VietNamNet Bridge - The government has instructed the State Bank of Vietnam to work with relevant ministries to design a mechanism to lend money from national foreign exchange reserves to the government to serve spending.
Borrowing money from foreign exchange reserves was a solution put forward at the April government meeting.
The resolution released after the meeting said the lending of money from the national foreign exchange reserves aims to provide more capital for investment development and to ensure the nation’s financial and monetary security.
The idea of borrowing money from the foreign exchange reserves was put into discussion amid a warning about the lack of money for government spending in 2015.
In fact, the Ministry of Finance (MOF) fulfilled 34.5 percent of the yearly tax collection plan in the first four months of the year, an increase of nine percent in comparison with the last year’s same period.
However, the revenue from crude oil exports, which makes up a large proportion in total revenue, decreased sharply by more than 30 percent.
Most recently, MOF’s Vice Minister Vu Thi Mai at an official meeting with relevant ministries, expressed her worry about the difficulties in implementing the government bond issuance plan.
MOF recently reported the failure of government bond bidding sessions with very small percentages of bonds sold.
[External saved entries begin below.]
-- ==== Sys2Proof/Laws/Step.lean ====
section
/-! SUPPORT. Everything a step can do, said once. -/

namespace Sys2Proof.Machine

/-- A step that answers a next state ran an admitted configuration and either took the reset, or executed the command at
the port, or raised the fault of an illegal word, or waited. -/
theorem step_cases {s t : State} (h : step s = .next t) :
    s.cfg.wellFormed = true ∧
      ((s.resetLine = true ∧ t = s.takeReset) ∨
        (s.resetLine = false ∧
          ((∃ i rest, s.nextCommand = .command i rest ∧ exec i (s.setPort rest) = .next t) ∨
            (∃ why rest, s.nextCommand = .illegal why rest ∧
              t = (s.setPort rest).raiseFault (illegalWordFault why)) ∨
            (s.nextCommand = .incomplete ∧ t = s)))) := by
  unfold step at h
  cases hw : s.cfg.wellFormed with
  | false => simp [hw] at h
  | true =>
    refine ⟨rfl, ?_⟩
    cases hr : s.resetLine with
    | true => simp [hw, hr] at h; exact .inl ⟨rfl, h.symm⟩
    | false =>
      refine .inr ⟨rfl, ?_⟩
      cases hn : s.nextCommand with
      | command i rest => simp [hw, hr, hn] at h; exact .inl ⟨i, rest, rfl, h⟩
      | illegal why rest => simp [hw, hr, hn] at h; exact .inr (.inl ⟨why, rest, rfl, h.symm⟩)
      | incomplete => simp [hw, hr, hn] at h; exact .inr (.inr ⟨rfl, h.symm⟩)

end Sys2Proof.Machine
end

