/-! ### The faults a command can raise (R88, R210)

The counterpart, for a body that raises a fault, of what Laws/Exec says of a body that completes. -/

theorem pwrgBody_error {idx val : Byte} {s : State} {c : FaultCode} :
    pwrgBody idx val s = .error c ↔ s.cfg.dg.length ≤ idx.toNat ∧ c = .descRange := by
  unfold pwrgBody
  split
  next hlt => simp [Nat.not_le.mpr hlt]
  next hge => simp [Nat.not_lt.mp hge, eq_comm]

theorem pwroBody_error {idx : Byte} {opi : BitVec 2} {val : Byte} {s : State} {c : FaultCode} :
    pwroBody idx opi val s = .error c ↔ s.cfg.dop.length ≤ idx.toNat ∧ c = .descRange := by
  unfold pwroBody
  split
  next hlt => simp [Nat.not_le.mpr hlt]
  next hge => simp [Nat.not_lt.mp hge, eq_comm]

/-- The INIT_DONE gate adds one fault to those of the body behind it. -/
theorem requireInit_error_cases {body : State → Except FaultCode State} {s : State} {c : FaultCode}
    (h : requireInit body s = .error c) : c = .notInitialized ∨ body s = .error c := by
  unfold requireInit at h
  split at h
  · exact .inr h
  · cases h; exact .inl rfl

/-- A body whose only check is the INIT_DONE gate raises no other fault than the gate's. -/
theorem requireInit_total_error {f : State → State} {s : State} {c : FaultCode}
    (h : requireInit (fun s => .ok (f s)) s = .error c) : c = .notInitialized := by
  obtain hc | hb := requireInit_error_cases h
  · exact hc
  · cases hb

theorem sendframeBody_error {s : State} {c : FaultCode} (h : sendframeBody s = .error c) : c = .notInitialized :=
  requireInit_total_error h

theorem noteonBody_error {note : Byte} {vel : Velocity} {s : State} {c : FaultCode}
    (h : noteonBody note vel s = .error c) : c = .notInitialized :=
  requireInit_total_error h

theorem noteoffBody_error {note : Byte} {s : State} {c : FaultCode} (h : noteoffBody note s = .error c) :
    c = .notInitialized :=
  requireInit_total_error h

theorem noteevBody_error {v : Voice} {hi lo : Byte} {vel : Velocity} {s : State} {c : FaultCode}
    (h : noteevBody v hi lo vel s = .error c) : c = .notInitialized :=
  requireInit_total_error h

theorem coeffEncode_error {x : Binary64} {c : FaultCode} (h : coeffEncode x = .error c) : c = .coeffNonfinite := by
  unfold coeffEncode at h
  split at h <;> cases h
  rfl

/-- A conversion followed by more work raises its own fault or one of that work. -/
theorem coeffEncode_bind_error {α : Type} {x : Binary64} {f : Code × Bool → Except FaultCode α} {c : FaultCode}
    (h : coeffEncode x >>= f = .error c) : c = .coeffNonfinite ∨ ∃ r, f r = .error c := by
  cases hx : coeffEncode x with
  | error e => rw [hx] at h; cases h; exact .inl (coeffEncode_error hx)
  | ok r => rw [hx] at h; exact .inr ⟨r, h⟩

theorem coefencBody_error {x : Binary64} {s : State} {c : FaultCode} (h : coefencBody x s = .error c) :
    c = .coeffNonfinite := by
  obtain hc | ⟨_, hr⟩ := coeffEncode_bind_error h
  · exact hc
  · cases hr

theorem eqwrEffect_error {u : BitVec 2} {b0 b1 b2 a1 a2 : Binary64} {s : State} {c : FaultCode}
    (h : eqwrEffect u b0 b1 b2 a1 a2 s = .error c) : c = .coeffNonfinite := by
  obtain hc | ⟨_, h⟩ := coeffEncode_bind_error h
  · exact hc
  obtain hc | ⟨_, h⟩ := coeffEncode_bind_error h
  · exact hc
  obtain hc | ⟨_, h⟩ := coeffEncode_bind_error h
  · exact hc
  obtain hc | ⟨_, h⟩ := coeffEncode_bind_error h
  · exact hc
  obtain hc | ⟨_, h⟩ := coeffEncode_bind_error h
  · exact hc
  cases h

/-- Unit 3 is the one value of the two-bit field that is no unit. -/
theorem unit_eq_three_iff (u : BitVec 2) : u = 3 ↔ ¬ u.toNat < 3 := by
  revert u; decide

theorem eqwrBody_unit_three (b0 b1 b2 a1 a2 : Binary64) (s : State) :
    eqwrBody 3 b0 b1 b2 a1 a2 s = .error .eqUnitRange := rfl

theorem eqwrBody_error {u : BitVec 2} {b0 b1 b2 a1 a2 : Binary64} {s : State} {c : FaultCode}
    (h : eqwrBody u b0 b1 b2 a1 a2 s = .error c) :
    (u = 3 ∧ c = .eqUnitRange) ∨ c = .notInitialized ∨ c = .coeffNonfinite := by
  unfold eqwrBody at h
  split at h
  · exact .inr ((requireInit_error_cases h).imp_right eqwrEffect_error)
  · cases h; exact .inl ⟨(unit_eq_three_iff u).mpr ‹_›, rfl⟩

/-- The index of a PWRG or PWRO names no descriptor of its list (R88). -/
def indexBeyondList (c : Config) (i : Instr) : Prop :=
  (∃ idx val, i = .pwrg idx val ∧ c.dg.length ≤ idx.toNat) ∨
    ∃ idx opi val, i = .pwro idx opi val ∧ c.dop.length ≤ idx.toNat

/-- The command is an EQWR of unit 3 (R88). -/
def unitBeyondRange (i : Instr) : Prop := ∃ b0 b1 b2 a1 a2, i = .eqwr 3 b0 b1 b2 a1 a2

/-- Everything a body that raises a fault can answer: a range fault of an illegal field, or one of the two faults that
do not look at the integer fields. -/
theorem commandBody_error {i : Instr} {s : State} {c : FaultCode} (h : commandBody i s = .error c) :
    (indexBeyondList s.cfg i ∧ c = .descRange) ∨ (unitBeyondRange i ∧ c = .eqUnitRange) ∨
      c = .notInitialized ∨ c = .coeffNonfinite := by
  cases i with
  | setup => cases h
  | encframe => cases h
  | pwrg idx val => exact .inl ((pwrgBody_error.mp h).imp_left fun hidx => .inl ⟨idx, val, rfl, hidx⟩)
  | pwro idx opi val => exact .inl ((pwroBody_error.mp h).imp_left fun hidx => .inr ⟨idx, opi, val, rfl, hidx⟩)
  | sendframe => exact .inr (.inr (.inl (sendframeBody_error h)))
  | noteon note vel => exact .inr (.inr (.inl (noteonBody_error h)))
  | noteoff note => exact .inr (.inr (.inl (noteoffBody_error h)))
  | noteev voice hi lo vel => exact .inr (.inr (.inl (noteevBody_error h)))
  | coefenc x => exact .inr (.inr (.inr (coefencBody_error h)))
  | eqwr unit b0 b1 b2 a1 a2 =>
    exact .inr ((eqwrBody_error h).imp_left fun ⟨hu, hc⟩ => ⟨⟨b0, b1, b2, a1, a2, hu ▸ rfl⟩, hc⟩)

/-- DESC_RANGE is raised exactly for an index beyond its list (R88). -/
theorem commandBody_descRange_iff {i : Instr} {s : State} :
    commandBody i s = .error .descRange ↔ indexBeyondList s.cfg i := by
  constructor
  · intro h
    obtain ⟨hidx, -⟩ | ⟨-, hc⟩ | hc | hc := commandBody_error h
    · exact hidx
    all_goals cases hc
  · rintro (⟨idx, val, rfl, hidx⟩ | ⟨idx, opi, val, rfl, hidx⟩)
    · exact pwrgBody_error.mpr ⟨hidx, rfl⟩
    · exact pwroBody_error.mpr ⟨hidx, rfl⟩

/-- EQ_UNIT_RANGE is raised exactly for unit 3 (R88). -/
theorem commandBody_eqUnitRange_iff {i : Instr} {s : State} :
    commandBody i s = .error .eqUnitRange ↔ unitBeyondRange i := by
  constructor
  · intro h
    obtain ⟨-, hc⟩ | ⟨hunit, -⟩ | hc | hc := commandBody_error h
    · cases hc
    · exact hunit
    all_goals cases hc
  · rintro ⟨b0, b1, b2, a1, a2, rfl⟩
    exact eqwrBody_unit_three b0 b1 b2 a1 a2 s

/-! ### FCODE tells which fault was raised -/

theorem FaultCode.fcode_injective : Function.Injective FaultCode.fcode := by
  intro c d
  cases c <;> cases d <;> decide

theorem FaultCode.fcode_ne_zero (c : FaultCode) : c.fcode ≠ 0 := by
  cases c <;> decide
Mai warned that Vietnam needs to seek sources of revenue for the state budget from different sources rather than relying on tax collection, which is forecast to decrease as a result of free trade agreements (FTAs).
While all possible revenue sources are limited, the foreign exchange reserves, which have been high in recent years, are believed to be the ideal alternative source that can provide money for the government’s spending.
A report from the State Bank showed that foreign exchange reserves have reached $35 billion.
Commenting about the suggested solution, Dr. Nguyen Tri Hieu, a renowned banking expert, said he could see both positive and negative impacts on the national economy.
He noted that borrowing money from foreign exchange reserves is the method many countries use when they lack money. The State Bank can lend money to the government to disburse expenditures for investment and development.
However, Hieu warned of two problems.
First, once the State Bank lends money, the foreign exchange reserves will be smaller. This may cause difficulties for the State Bank in case it needs foreign currencies to intervene in the market when necessary.
The current foreign exchange reserves are big enough to pay for three-month imports. However, according to Hieu, this is just “sufficient”, not “abundant”.
Second, the borrowing will add to the public debt burden.